Sommes-nous inconscients? Ou simplement insouciants? Ou, au fond, sommes-nous simplement mal informés, mal éduqués, par rapport à certains enjeux de société?
Je me le demande.
C’est une question qui revient me hanter souvent lorsque je vois passer des commentaires sur les médias sociaux. Je me surprends souvent à me dire: « Mais les gens n’ont aucune idée ». Et encore une fois lundi, lorsque Naomi Osaka a annoncé qu’elle se retirait des Internationaux de tennis de France parce qu’il en était mieux ainsi pour sa santé mentale, je me suis dit que plusieurs n’avaient encore rien compris.
Une question de perspective
Les membres des médias sportifs – dont je fais partie –, passent des heures à décortiquer les performances des athlètes, à comparer et à critiquer de la façon dont ils ont exécuté telle ou telle manœuvre, tel ou tel jeu, mais la vérité, c’est qu’on parle très peu des sacrifices psychologiques que demandent d’être un athlète professionnel. Jour après jour, ces athlètes doivent aller puiser au fond de leurs réserves d’énergie et de force, autant physiques que mentales, pour livrer de solides performances et atteindre les plus hauts sommets.
Trop souvent, on semble oublier que les athlètes sont d’abord et avant tout des êtres humains. Des êtres humains avec des qualités et des défauts, des forces et des faiblesses, qui connaissent des hauts et des bas. Et bien que nous les percevons souvent comme des héros qui ne portent pas de cape, ce sont des êtres humains qui ne sont pas exempts de rencontrer, eux aussi, des difficultés dans leur vie personnelle et de souffrir de problèmes de santé mentale.
Pensons à des athlètes comme le nageur Michael Phelps, que nous percevions comme un surhomme. L’un des meilleurs athlètes de tous les temps, qui a raflé toutes les médailles et battu presque tous les records possibles et imaginables. Et pourtant, à l’apogée de sa carrière, le nageur a avoué avoir eu des idées noires qui lui trottaient dans la tête plus souvent qu’autrement. Il a raconté qu’il avait songé au suicide plus d’une fois, après avoir vécu plusieurs épisodes de dépression. Dans le documentaire The Weight of Gold, diffusé l’été dernier sur la chaîne américaine HBO, l’athlète américain est même allé jusqu’à comparer la dépression et le suicide à une « épidémie » parmi les athlètes olympiques, déplorant que la santé mentale des athlètes soit trop peu souvent prise en charge.
De son propre aveu, il a avoué qu’il n’aurait peut-être pas eu le courage de s’exprimer sur ces enjeux s’il n’avait pas réalisé à quel point il était rendu primordial, à son sens, que les choses changent.

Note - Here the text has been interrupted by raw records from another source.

/-- The disqualifier bits that a frame sets in an open segment (R155 bits 0 to 7, 10 and 11). -/
def Card.frameBits (c : Card) (s cell : Nat) (hot gap : Bool) : Nat :=
  let e := c.estStr s
  let t := signed 18 (c.inWord s cell 0x1B)
  let i : Int := signed 18 (c.inWord s cell 0x30)
  let start := BitVec.ofNat 32 (c.cellWord s cell 0x308 + 2 ^ 18 * c.cellWord s cell 0x309)
  let ends := (List.range 17).any fun w => endCode (0xF020 + w) (c.inWord s cell (0x20 + w))
  let flag (b : Bool) (n : Nat) : Nat := if b then 2 ^ n else 0
  flag (decide (t < 512 * c.sfld EST_LEARN_CFG0.T_LO) || decide (512 * c.sfld EST_LEARN_CFG0.T_HI < t)) 0
    + flag hot 1
    + flag (decide ((c.fld EST_LEARN_CFG1.C_MAX * c.tabWord s cell 0x09 : Nat) < i.natAbs * 320)) 2
    + flag (c.inBit s cell 0) 3
    + flag ((c.eng s).gap || ends) 4
    + flag gap 5
    + flag e.isolated 6
    + flag (decide (c.fld EST_LEARN_CFG1.MAX_DUR * 3600000 < framesSince c.frame start)) 7
    + flag (c.inBit s cell 4) 10
    + flag (c.inputEnds s cell) 11

/-- A position comes to rest in this frame (R154): the current has stayed below REST_I for REST_T, and its voltage has
stayed within 100 µV for a minute. -/
def Card.atRest (c : Card) (s : Nat) (x : CellLearn) : Bool :=
  decide (60000 * c.fld EST_LEARN_CFG1.REST_T ≤ (c.estStr s).rest) && decide (60000 ≤ x.steady)

/-- The voltage's minute. -/
def CellLearn.hold (x : CellLearn) (v : Option Nat) : CellLearn :=
  match v with
  | none => { x with steady := 0 }
  | some v =>
    if ((v : Int) - x.held).natAbs < 5 then { x with steady := min (x.steady + 1) 60000 } else { x with held := v, steady := 0 }

/-- What the closed segments of a string add up to in a frame: updates, disqualified, OR of the bits. -/
structure Closed where
  updates : Nat := 0
  bad : Nat := 0
  bits : Nat := 0
deriving DecidableEq, Repr

/-- A closing anchor: the segment's last bits, and the capacity's update (R154, R155). -/
def Card.closeSegment (c : Card) (s cell soc : Nat) (a : Closed) : Card × Closed :=
  let d : Int := ((soc : Int) - c.cellWord s cell 0x307).natAbs
  let flat := decide (c.slopeAt s cell soc * 2048 < 10000)
  let bits := c.cellWord s cell 0x30A
  let bits := bits ||| (if d < (c.fld EST_LEARN_CFG2.DSOC_MIN * 1024 : Nat) then 0x100 else 0) ||| (if flat then 0x200 else 0)
  let qm := quot ((c.integral s cell).natAbs * 2 ^ 18) (720000 * d)
  let qn : Int := c.tabWord s cell 0x09
  let bits := if bits = 0 ∧ (2 * qm < qn ∨ 12 * qn < 10 * qm) then 0x2000 else bits
  let c := c.putCell s cell 0x30A bits
  if bits ≠ 0 then (c, { a with bad := a.bad + 1, bits := a.bits ||| bits })
  else if !c.bit EST_CTRL.LEARN_Q_EN then (c, a)
  else
    let q : Int := c.cellWord s cell 0x300
    let q := clampInt 0 262143 (q + quot (c.fld EST_LEARN_CFG2.K_Q * (qm - q)) 256)
    let c := (c.putCell s cell 0x300 q.toNat).putCell s cell 0x302 (min (c.cellWord s cell 0x302 + 1) 262143)
    (c, { a with updates := a.updates + 1 })

/-- An anchor opens a segment. -/
def Card.openSegment (c : Card) (s cell soc : Nat) : Card :=
  let c := (c.putIntegral s cell 0).putCell s cell 0x307 soc
  let c := (c.putCell s cell 0x308 (c.frame.toNat % 2 ^ 18)).putCell s cell 0x309 (c.frame.toNat / 2 ^ 18)
  c.putCell s cell 0x30A 0

/-- Resistance learning of a frame (R156): `v` and `last` are the voltages of this frame and the one before. -/
def Card.learnResistance (c : Card) (s cell v last : Nat) : Card :=
  let e := c.estStr s
  match e.mean0, e.mean1 with
  | some i, some j =>
    let f := c.phi s cell 7 (signed 18 (c.cellWord s cell 0x282))
    let rn : Int := c.tabWord s cell 0x0A
    let rm := quot (((v : Int) - last) * 2000 * 4096) ((i - j) * f)
    if ((i - j).natAbs < 200 * c.fld EST_LEARN_CFG2.STEP_I) ∨ !c.bit EST_CTRL.LEARN_R_EN ∨ 2 * rm < rn ∨ 4 * rn < rm then c
    else
      let r : Int := c.cellWord s cell 0x301
      let r := clampInt 0 262143 (r + quot (c.fld EST_LEARN_CFG2.K_R * (rm - r)) 256)
      (c.putCell s cell 0x301 r.toNat).putCell s cell 0x303 (min (c.cellWord s cell 0x303 + 1) 262143)
  | _, _ => c

/-- Batch 4 of one lane. -/
def Card.learnLane (c : Card) (s cell : Nat) (hot gap : Bool) (a : Closed) : Card × Closed :=
  let old := c.learnOf s cell
  let now := c.frameBits s cell hot gap
  let v := if c.measured s cell then some (c.inWord s cell 0) else none
  let fit := v.isSome && decide (now &&& 0xC19 = 0)
  let c := if c.segOpen s cell then
      (c.putCell s cell 0x30A (c.cellWord s cell 0x30A ||| now)).putIntegral s cell
        (c.integral s cell + signed 18 (c.inWord s cell 0x30))
    else c
  let c := match fit, v, old.last with
    | true, some v, some l => c.learnResistance s cell v l
    | _, _, _ => c
  let x := old.hold v
  let rest := c.atRest s x
  let c := c.setLearn s cell { x with atRest := rest, last := if fit then v else none }
  match rest && !old.atRest, v with
  | true, some v =>
    let soc := c.socAt s cell v
    let (c, a) := if c.segOpen s cell then c.closeSegment s cell soc a else (c, a)
    (c.openSegment s cell soc, a)
  | _, _ => (c, a)

/-- Batch 4 of a string: event 0x4010 and the counts where segments closed. -/
def Card.runLearning (c : Card) (s : Nat) : Card :=
  let hot := decide (64 * (c.fld EST_LEARN_CFG0.T_SPREAD : Int) < c.tempSpread s)
  let r := (c.laneCells s).foldl (fun (r : Card × Closed) k =>
    let t := tileOfCell s k
    let gap := r.1.trackGap t || (r.1.til.broken.get (fun _ => 0) t).testBit 1
    r.1.learnLane s k hot gap r.2) (c, {})
  let c := r.1.modEst s fun x => { x with isolated := false }
  let a := r.2
  if a.updates = 0 ∧ a.bad = 0 then c
  else
    let c := (c.count (EST_LEARN_CNT.QUALIFIED s) a.updates).count (EST_LEARN_CNT.DISQUALIFIED s) a.bad
    c.recordStr s 0x4010 [pN s, pN a.updates, pN a.bad, pN a.bits]

/-! ### Lookahead (R151, R152) -/

/-- One slice of a string's lookahead window under draw `n`. The reduced model's values are free; the bisection between 0
and the 60 s power limits is R151's. -/
def Card.lookaheadSlice (c : Card) (s n : Nat) : Card :=
  let x := c.estStr s
  let i := x.slice
  let model := (c.laneCells s).filter fun k => c.partOf s k = .full ∨ c.partOf s k = .zeroed
  let c := c.each model fun c k =>
    let c := c.each (List.range (c.tabWord s k 0x1B)) fun c w =>
      if i ≤ 96 then c.putCell s k (0x3C0 + w) (Config.kernelFree n (cellKey s k) (2 + w) % 2 ^ 18) else c
    let c := c.putCell s k 0x3F0 i
    c.each (List.range 6) fun c w => c.putCell s k (0x3F1 + w) (Config.kernelFree n (cellKey s k) (64 + w) % 2 ^ 18)
  if i = 0 then
    c.modEst s fun x => { x with slice := 1, lo := (0, 0), hi := (c.powerLimit s 4, c.powerLimit s 5), outside := false }
  else if i ≤ 96 then
    let dis := (i - 1) / 8 % 2 = 1
    let out := x.outside || decide (Config.kernelFree n s 1 % 2 = 1)
    let c := c.each (List.range 8) fun c j => c.putChan s (16 + j) true (Config.kernelFree n s (8 + j) % 2 ^ 27 : Nat)
    let c := c.putChan s 24 false (if out then 1 else 0)
    if i % 8 ≠ 0 then c.modEst s fun x => { x with slice := i + 1, outside := out }
    else
      let p := if dis then (x.lo.2 + x.hi.2) / 2 else (x.lo.1 + x.hi.1) / 2
      let put (b : Nat × Nat) : Nat × Nat := if dis then (b.1, p) else (p, b.2)
      c.modEst s fun x =>
        { x with slice := i + 1, outside := false, lo := if out then x.lo else put x.lo, hi := if out then put x.hi else x.hi }
  else if i ≤ 98 then c.modEst s fun x => { x with slice := i + 1 }
  else
    let c := (c.putChan s 25 false (x.lo.1 / 32 : Nat)).putChan s 26 false (x.lo.2 / 32 : Nat)
    c.modEst s fun x => { x with slice := 0 }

Pour lui, c’était devenu une nécessité.
Revenons à Naomi Osaka.
Toute cette saga a débuté lorsque la joueuse a annoncé qu’elle ne participerait pas aux conférences de presse durant les Internationaux de tennis de France, évoquant le manque considération pour la santé mentale des athlètes. Elle a mentionné que les questions des journalistes jouaient souvent sur son estime personnelle et qu’elle trouvait difficile, pour le moment, de se présenter devant une horde de journalistes. Cette prise de position a fait couler bien de l’encre et a suscité bien des réactions de la part des autres athlètes du circuit. S’en est suivi d’une amende salée de la part des organisateurs dimanche, après qu’elle ait refusé de se présenter devant les membres des médias après son premier match, et d’une mise en garde pour la suite des choses.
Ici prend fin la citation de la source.